ITEM 2.          ACQUISITION OR DISPOSITION OF ASSETS

                 Not applicable.


ITEM 3.          BANKRUPTCY OR RECEIVERSHIP

                 Not applicable.


ITEM 4.          CHANGES IN REGISTRANT'S CERTIFYING ACCOUNTANT

                 Not applicable.


ITEM 5.          OTHER EVENTS

        On December 14, 1994, the Board of Directors of Sport-Haley, Inc. (the
"Registrant") authorized the repurchase by the Registrant of up to 150,000
shares of its issued and outstanding Common Stock.  As of October 16, 1996, the
Board of Directors authorized an increase in the total number of shares of
Common Stock that the Registrant may repurchase from 150,000 shares to 300,000
shares.  As of October 16, 1997, the Board of Directors authorized a second
increase in the total number of shares of Common Stock that the Registrant may
repurchase from 300,000 shares to 450,000 shares (the "Shares").  Repurchases
may be made from time to time in open market transactions at then prevailing
prices.  The Registrant has no commitment or obligation to purchase all or any
portion of the Shares.

        The Registrant's Common Stock currently trades on the Pacific Stock
Exchange and the Nasdaq National Market(R).  As of October 24, 1997, there were
approximately 4,712,962 shares of the Registrant's Common Stock issued and
outstanding.  The 450,000 Shares which may be repurchased by the Registrant
represent approximately 9.5% of the total shares of Common Stock issued and
outstanding on such date.  As of October 24, 1997, the closing bid price of the
Common Stock on the Nasdaq National Market(R) was $12.87 per share.

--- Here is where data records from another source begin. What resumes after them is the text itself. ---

/-- The interval that holds the target value narrows to a range that holds CODE (R34). -/
theorem code_in_next {s : State} (h : DecReady s) {cl ch tot : Nat} (ht : 0 < tot)
    (h1 : cl ≤ targetValue s.low s.high s.code tot) (h2 : targetValue s.low s.high s.code tot < ch) :
    nextLow s cl tot ≤ s.code ∧ s.code ≤ nextHigh s ch tot := by
  obtain ⟨k1, k2⟩ := target_mem_iff (cl := cl) (ch := ch) h.codeLow h.codeHigh ht
  have := k1.mp h1
  have := k2.mp h2
  unfold nextLow nextHigh
  omega

/-- The target value of a decoder for a table lies in the symbol's interval (R130, R153). -/
def Selects (s : State) (t : Table) (sym : Nat) : Prop :=
  tableLow t sym ≤ targetValue s.low s.high s.code (tableTotal t) ∧
  targetValue s.low s.high s.code (tableTotal t) < tableHigh t sym

/-- What `decodeSymbol` can do on a table the model may offer (R153). -/
theorem decodeSymbol_post {s : State} (h : DecReady s) {t : Table}
    (ht : totalOk s.build (tableTotal t) = true) : (decodeSymbol t s).Post
    (fun sym u => 0 < tableGet t sym ∧ DecReady u ∧ Decodes s u ((coded s).code s.build (symbolInterval t sym)) ∧
      Selects s t sym)
    (fun c u => DecFailed s c u ∧
      ∃ sym, Selects s t sym ∧ ShortOf s ((coded s).code s.build (symbolInterval t sym)))
    (fun _ u => DecStopped s u ∧ SourceStops .silent s ∧
      ∃ sym, Selects s t sym ∧ ShortOf s ((coded s).code s.build (symbolInterval t sym))) := by
  unfold decodeSymbol
  refine (target_post h _).andThen ?_ ?_ ?_
  · rintro v u ⟨-, hv, hlt, hu⟩
    subst hu
    obtain ⟨sym, hf, g1, g2⟩ := tableFind_spec t hlt
    unfold decodeOffset
    rw [hf]
    have hpos : 0 < tableGet t sym := (tableLow_lt_high t sym).mp (by omega)
    have hc := code_in_next h (cl := tableLow t sym) (ch := tableHigh t sym) (tot := tableTotal t) (by omega)
      (hv ▸ g1) (hv ▸ g2)
    have hn := narrowDec_post h (symbol_interval ht hpos) hc.1 hc.2
    have assoc : ((narrow (tableLow t sym) (tableHigh t sym) (tableTotal t) u).andThen fun _ s =>
          (normDec s).andThen fun _ s => Res.ok sym s) =
        ((narrow (tableLow t sym) (tableHigh t sym) (tableTotal t) u).andThen fun _ s => normDec s).andThen
          fun _ s => .ok sym s := by
      cases narrow (tableLow t sym) (tableHigh t sym) (tableTotal t) u <;> rfl
    simp only
    rw [assoc]
    have hsel : Selects u t sym := ⟨hv ▸ g1, hv ▸ g2⟩
    refine hn.andThen ?_ (fun _ _ h => ⟨h.1, sym, hsel, h.2⟩) (fun _ _ h => ⟨h.1, h.2.1, sym, hsel, h.2.2⟩)
    rintro - w ⟨hr, hb⟩
    exact ⟨hpos, hr, hb, hsel⟩
  · rintro c u ⟨-, e, -⟩
    rw [ht] at e; exact absurd e (by simp)
  · exact fun q u hf => hf.elim

/-- What `decodeApply` can do (R154): a bad total, a target value outside the interval, an interval outside the
total, or the narrowed decoder. -/
theorem decodeApply_post {s : State} (h : DecReady s) (cl ch tot : Nat) : (decodeApply cl ch tot s).Post
    (fun _ t => IntervalOk s.build cl ch tot ∧
      cl ≤ targetValue s.low s.high s.code tot ∧ targetValue s.low s.high s.code tot < ch ∧
      DecReady t ∧ Decodes s t ((coded s).code s.build ⟨cl, ch, tot⟩))
    (fun c t => (t = s ∧ c = .badTotal ∧ totalOk s.build tot = false) ∨
      (t = s ∧ totalOk s.build tot = true ∧ c = .targetOutside ∧
        ¬ (cl ≤ targetValue s.low s.high s.code tot ∧ targetValue s.low s.high s.code tot < ch)) ∨
      (t = s ∧ totalOk s.build tot = true ∧ c = .badInterval ∧ tot < ch ∧
        cl ≤ targetValue s.low s.high s.code tot ∧ targetValue s.low s.high s.code tot < ch) ∨
      (IntervalOk s.build cl ch tot ∧ DecFailed s c t ∧ ShortOf s ((coded s).code s.build ⟨cl, ch, tot⟩)))
    (fun _ t => DecStopped s t ∧ SourceStops .silent s ∧ ShortOf s ((coded s).code s.build ⟨cl, ch, tot⟩)) := by
  unfold decodeApply
  refine (target_post h _).andThen ?_ ?_ ?_
  · rintro v t ⟨ht, hv, hlt, e⟩
    subst e
    split
    · next hn => exact Or.inr (Or.inl ⟨rfl, ht, rfl, hv ▸ hn⟩)
    · next hn =>
      replace hn : cl ≤ v ∧ v < ch := by simpa using hn
      rw [hv] at hn hlt
      by_cases hct : ch ≤ tot
      · have hi : IntervalOk t.build cl ch tot := ⟨ht, by omega, hct⟩
        have hc := code_in_next h (tot := tot) (by omega) hn.1 hn.2
        refine (narrowDec_post h hi hc.1 hc.2).imp ?_ ?_ ?_
        · rintro - u ⟨hr, hb⟩; exact ⟨hi, hn.1, hn.2, hr, hb⟩
        · rintro c u hf; exact Or.inr (Or.inr (Or.inr ⟨hi, hf⟩))
        · exact fun q u hs => hs
      · unfold narrow
        rw [if_neg (by simp [ht]), if_pos (by omega)]
        exact Or.inr (Or.inr (Or.inl ⟨rfl, ht, rfl, by omega, hn⟩))
  · rintro c t ⟨e, hf, ht⟩; exact Or.inl ⟨ht, e, hf⟩
  · exact fun q t hf => hf.elim

end Sys2Proof.Machine
end

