-- ==== Sys2Proof/Laws/Model.lean ====
section
/-! SUPPORT. What the context store and the model's micro-operations can do (43_ppm_model.md R171 to R184), said
once for the commands to cite. -/

namespace Sys2Proof.Machine

/-! ## The store is a map in one form -/

/-- A read after a write (R37). -/
theorem storeGet_put (m : Store) (key : Key) (t : Table) (k : Key) :
    storeGet (storePut m key t) k = if k = key then some t else storeGet m k := by
  induction m with
  | nil => simp [storePut, storeGet, eq_comm]
  | cons e rest ih =>
    obtain ⟨a, u⟩ := e
    unfold storePut
    split
    · next ha => subst ha; simp only [storeGet, eq_comm]; split <;> rfl
    · next ha =>
      split
      · simp only [storeGet]
        by_cases hk : k = key
        · simp [hk]
        · simp [hk, Ne.symm hk]
      · simp only [storeGet, ih]
        by_cases hk : k = key
        · subst hk; simp [ha]
        · simp [hk]

theorem keyBefore_irrefl (k : Key) : keyBefore k k = false := by
  induction k with
  | nil => rfl
  | cons a as ih => simp [keyBefore, ih]

theorem keyBefore_trans (a b c : Key) (h : keyBefore a b = true) (k : keyBefore b c = true) :
    keyBefore a c = true := by
  induction a generalizing b c with
  | nil =>
    cases c with
    | nil => cases b <;> simp [keyBefore] at k
    | cons _ _ => rfl
  | cons x xs ih =>
    cases b with
    | nil => simp [keyBefore] at h
    | cons y ys =>
      cases c with
      | nil => simp [keyBefore] at k
      | cons z zs =>
        simp only [keyBefore, Bool.or_eq_true, decide_eq_true_eq, Bool.and_eq_true, beq_iff_eq] at *
        rcases h with h | ⟨rfl, h⟩
        · rcases k with k | ⟨rfl, k⟩
          · left; omega
          · left; exact h
        · rcases k with k | ⟨rfl, k⟩
          · left; exact k
          · right; exact ⟨rfl, ih ys zs h k⟩

theorem keyBefore_total (a b : Key) (h : keyBefore a b = false) (hne : b ≠ a) : keyBefore b a = true := by
  induction a generalizing b with
  | nil =>
    cases b with
    | nil => exact absurd rfl hne
    | cons _ _ => simp [keyBefore] at h
  | cons x xs ih =>
    cases b with
    | nil => rfl
    | cons y ys =>
      simp only [keyBefore, Bool.or_eq_false_iff, decide_eq_false_iff_not, Bool.and_eq_false_iff, beq_eq_false_iff_ne,
        Bool.or_eq_true, decide_eq_true_eq, Bool.and_eq_true, beq_iff_eq] at *
      by_cases e : y = x
      · subst e
        exact Or.inr ⟨rfl, ih ys (h.2.resolve_left (by simp)) (fun k => hne (by rw [k]))⟩
      · left
        have : y.toNat ≠ x.toNat := fun k => e (BitVec.eq_of_toNat_eq k)
        omega

theorem storeSorted_cons (e : Key × Table) (m : Store) :
    storeSorted (e :: m) = true ↔ (∀ x ∈ m, keyBefore e.1 x.1 = true) ∧ storeSorted m = true := by
  simp [storeSorted]
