theorem rawDecApplyBody_ok {s : State} (h : MayRun s) (he : s.st = .dec) : BodyOk s (rawDecApplyBody s) := by
  have hk := Kept.refl h.inv
  refine (rawDecApplyBody_post (h.decodeOpen he)).imp ?_ ?_ ?_
  · rintro - t ⟨-, -, ho, hw', hm, -⟩
    have hw := hw'.decode
    have eb : t.build = s.build := by have := hw.1; unfold DecodeWrites at this; rw [this]
    exact ⟨hw.1.kept h.inv (ho.ended eb hm), DecodeOpen.sides h he ho hw.1 (Or.inl (hw.2.trans he))⟩
  · rintro c t (⟨e, -⟩ | ⟨e, -⟩ | ⟨e, -⟩ | ⟨-, hend, hw, -⟩)
    · rw [e]; exact hk
    · rw [e]; exact hk
    · rw [e]; exact hk
    · exact hw.decode.1.kept h.inv hend
  · rintro q t ⟨-, hend, hw, -⟩; exact hw.decode.1.kept h.inv hend

theorem rawDecEndBody_ok {s : State} (h : MayRun s) : BodyOk s (rawDecEndBody s) := by
  have hk := Kept.refl h.inv
  refine ⟨⟨rfl, ⟨hk.fit.low, hk.fit.high, hk.fit.code, hk.fit.pending, hk.fit.outN, hk.fit.inN, hk.fit.orderLow,
      hk.fit.orderHigh⟩, hk.model.of_eq rfl rfl rfl rfl rfl, hk.rawOrder, hk.host, rfl, rfl⟩,
    fun e => absurd e (by simp), fun e => absurd e (by simp)⟩

/-- Every command answers a next state and keeps the invariant. -/
theorem exec_run {s : State} (h : MayRun s) (i : Instr) : ∃ t, exec i s = .next t ∧ HasRun s t := by
  cases i with
  | encStart order alpha rawf => exact finishCommand_run h (start_ok h .encode order alpha rawf) _ _
  | decStart order alpha rawf => exact finishCommand_run h (start_ok h .decode order alpha rawf) _ _
  | encByte b =>
    refine dispatchSession_run h (fun hv => encByteBody_ok h b ?_) _
    simp only [Bool.and_eq_true, decide_eq_true_eq] at hv; exact hv.1
  | encFinish =>
    refine dispatchSession_run h (fun hv => encFinishBody_ok h ?_) _
    simpa using hv
  | decSymbol =>
    refine dispatchSession_run h (fun hv => decSymbolBody_ok h ?_) _
    simp only [Bool.and_eq_true, decide_eq_true_eq] at hv; exact hv.1
  | rawEnc =>
    refine dispatchSession_run h (fun hv => rawEncBody_ok h ?_) _
    simp only [Bool.and_eq_true, decide_eq_true_eq] at hv; exact hv.1
  | rawDecTarget =>
    refine dispatchSession_run h (fun hv => rawDecTargetBody_ok h ?_) _
    simp only [rawDecValid, Bool.and_eq_true, decide_eq_true_eq] at hv; exact hv.1
  | rawDecApply =>
    refine dispatchSession_run h (fun hv => rawDecApplyBody_ok h ?_) _
    simp only [rawDecValid, Bool.and_eq_true, decide_eq_true_eq] at hv; exact hv.1
  | rawDecEnd => exact dispatchSession_run h (fun _ => rawDecEndBody_ok h) _
  | abort imm => exact ⟨_, rfl, (clearSession_kept h.inv).completed h (clearSession_sides s)⟩

end Sys2Proof.Machine
end

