/-- If the stream lies in the range after a coding step, it lies in the narrowed range and in the range before. -/
theorem holds_code {b : Build} (hb : b.legal = true) {B : List Bool} {c : Coded} (hr : CodedReady b c) {i : Interval}
    (hi : i.ok b) (h : Holds b B (c.code b i)) : Holds b B (c.narrow i) ∧ Holds b B c := by
  obtain ⟨h1, h2, h3⟩ := narrow_inside hb hr hi
  have hn := holds_norm b.width h2 h
  refine ⟨hn, ?_⟩
  unfold Holds at *
  have e1 : (c.narrow i).steps = c.steps := rfl
  have e2 : (c.narrow i).off = c.off := rfl
  rw [e1, e2] at hn
  omega

theorem run_ready {b : Build} (hb : b.legal = true) (l : List Interval) {c : Coded} (h : CodedReady b c)
    (hl : ∀ i ∈ l, i.ok b) : CodedReady b (c.run b l) := by
  induction l generalizing c with
  | nil => exact h
  | cons i l ih =>
    rw [run_cons]
    exact ih (code_ready hb h (hl i List.mem_cons_self)) fun j hj => hl j (List.mem_cons_of_mem _ hj)

theorem holds_run {b : Build} (hb : b.legal = true) {B : List Bool} (l : List Interval) {c : Coded}
    (hr : CodedReady b c) (hl : ∀ i ∈ l, i.ok b) (h : Holds b B (c.run b l)) : Holds b B c := by
  induction l generalizing c with
  | nil => exact h
  | cons i l ih =>
    rw [run_cons] at h
    have hi := hl i List.mem_cons_self
    exact (holds_code hb hr hi (ih (code_ready hb hr hi) (fun j hj => hl j (List.mem_cons_of_mem _ hj)) h)).2

/-! ## What the encoder owes -/

/-- The frame of an encoder that started a session: the bits written, and the pending ones in the middle of the
range they stand for. -/
structure Owes (b : Build) (c : Coded) : Prop where
  steps : c.steps = c.bits.length + c.pending
  off : c.off = b.full * (bitsValue c.bits * 2 ^ c.pending) + b.half * (2 ^ c.pending - 1)

theorem bitsValue_emit (bits : List Bool) (b : Bool) (p : Nat) :
    bitsValue (bits ++ b :: List.replicate p (!b)) = bitsValue bits * 2 ^ (p + 1) + (2 ^ p - 1) + bitVal b := by
  rw [show bits ++ b :: List.replicate p (!b) = bits ++ ([b] ++ List.replicate p (!b)) from rfl, bitsValue_append,
    bitsValue_append, bitsValue_single]
  simp only [List.length_append, List.length_singleton, List.length_replicate, Nat.add_comm 1 p]
  have := Nat.one_le_two_pow (n := p)
  cases b with
  | false =>
    have e : bitsValue (List.replicate p !false) = 2 ^ p - 1 := bitsValue_replicate_true p
    rw [e]; simp [bitVal]
  | true =>
    have e : bitsValue (List.replicate p !true) = 0 := bitsValue_replicate_false p
    rw [e]; simp only [bitVal, if_true]; omega

theorem owes_normStep {b : Build} (hb : b.legal = true) {c d : Coded} (h : Owes b c) (hs : c.normStep b = some d) :
    Owes b d := by
  have hq := full_eq hb
  have hp := Nat.one_le_two_pow (n := c.pending)
  obtain ⟨x, hx⟩ : ∃ x, 2 ^ c.pending = x + 1 := ⟨2 ^ c.pending - 1, by omega⟩
  have hsteps := normStep_steps hs
  refine ⟨by rw [hsteps.1, hsteps.2, h.steps], ?_⟩
  have ho := h.off
  rw [hx, Nat.add_sub_cancel] at ho
  unfold Coded.normStep at hs
  split at hs
  · cases hs
    simp only [Coded.emit, Coded.expand]
    rw [bitsValue_emit, ho, hx, Nat.pow_succ, hx, hq.1]
    simp only [Nat.pow_zero, bitVal, Bool.false_eq_true, if_false, Nat.sub_self, Nat.add_sub_cancel]
    ring
  · split at hs
    · cases hs
      simp only [Coded.emit, Coded.expand]
      rw [bitsValue_emit, ho, hx, Nat.pow_succ, hx, hq.1]
      simp only [Nat.pow_zero, bitVal, if_true, Nat.sub_self, Nat.add_sub_cancel]
      ring
    · split at hs
      · cases hs
        simp only [Coded.expand]
        rw [ho, Nat.pow_succ, hx, show (x + 1) * 2 - 1 = 2 * x + 1 by omega, hq.1, hq.2]
        ring
      · cases hs

theorem owes_norm {b : Build} (hb : b.legal = true) (n : Nat) {c : Coded} (h : Owes b c) : Owes b (c.norm b n) := by
  induction n generalizing c with
  | zero => exact h
  | succ n ih =>
    unfold Coded.norm
    cases hd : c.normStep b with
    | none => exact h
    | some d => exact ih (owes_normStep hb h hd)

theorem owes_run {b : Build} (hb : b.legal = true) (l : List Interval) {c : Coded} (h : Owes b c) :
    Owes b (c.run b l) := by
  induction l generalizing c with
  | nil => exact h
  | cons i l ih => rw [run_cons]; exact ih (owes_norm hb b.width ⟨h.steps, h.off⟩)

/-- R149: the finish bits, and zeros after them, put the stream in the last range. -/
theorem holds_finish {b : Build} (hb : b.legal = true) {c : Coded} (hr : CodedReady b c) (h : Owes b c)
    (m : Nat) : Holds b ((c.finish b).bits ++ List.replicate m false) c := by
  have hq := full_eq hb
  have hw := legal_width hb
  have hn := hr.norm
  have hp := Nat.one_le_two_pow (n := c.pending)
  obtain ⟨x, hx⟩ : ∃ x, 2 ^ c.pending = x + 1 := ⟨2 ^ c.pending - 1, by omega⟩
  have hlen : (c.finish b).bits.length = c.bits.length + (c.pending + 2) := by
    simp [Coded.finish, Coded.emit]
  have hval : bitsValue (padded (b.width + c.steps) ((c.finish b).bits ++ List.replicate m false)) =
      c.off + (if c.low < b.quarter then b.quarter else b.half) := by
    rw [padded_zeros, value_padded _ _ (by rw [hlen, h.steps]; omega), hlen, h.steps,
      show b.width + (c.bits.length + c.pending) - (c.bits.length + (c.pending + 2)) = b.width - 2 by omega]
    have eq : 2 ^ (b.width - 2) = b.quarter := rfl
    rw [eq, h.off, hx, Nat.add_sub_cancel]
    unfold Coded.finish Coded.emit
    simp only
    rw [bitsValue_emit, Nat.pow_succ, Nat.pow_succ, hx, show (x + 1) * 2 - 1 = 2 * x + 1 by omega, hq.1, hq.2]
    split
    · next hl => simp only [hl, not_true, decide_false, bitVal, Bool.false_eq_true, if_false]; ring
    · next hl => simp only [hl, not_false_eq_true, decide_true, bitVal, if_true]; ring
  unfold Holds
  rw [hval]
  unfold Normalised at hn
  split <;> omega

/-! ## The decoder follows -/

/-- A decoder at `d` follows the coder `c` on the stream `B`: the same range; CODE is the stream in the frame of
`c`; the bits still to read are those after the first W + steps. -/
structure Follows (B : List Bool) (d : State) (c : Coded) : Prop where
  low : d.low = c.low
  high : d.high = c.high
  code : d.code + c.off = bitsValue (padded (d.build.width + c.steps) B)
  rest : unreadBits d = B.drop (d.build.width + c.steps)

        The Board of Directors has authorized the increase in the total number
of Shares available for repurchase based on its belief that the Registrant's
Common Stock is currently underpriced given the Registrant's earnings and
prospect for its future operations.  The Registrant's working capital will be
the source of funds used to purchase the Shares.  All Shares purchased by the
Registrant will be cancelled and returned to the status of authorized but
unissued Common Stock.

        Purchase of the Shares in the manner described above will not cause the
Common Stock to be held of record by fewer than 300 persons, nor will purchase
of the Shares cause the Common Stock to be ineligible for listing on the Nasdaq
National Market(R).  Accordingly, the Registrant will not file a Schedule 13E-3
under the Securities Exchange Act of 1934, as amended (the "Exchange Act") in
connection with its purchase of all or any portion of the Shares.
Additionally, because purchase of the Shares is not being made in a transaction
constituting a tender offer, the Registrant will not file a Schedule 13E-4 in
connection with its purchase of all or any portion of the Shares.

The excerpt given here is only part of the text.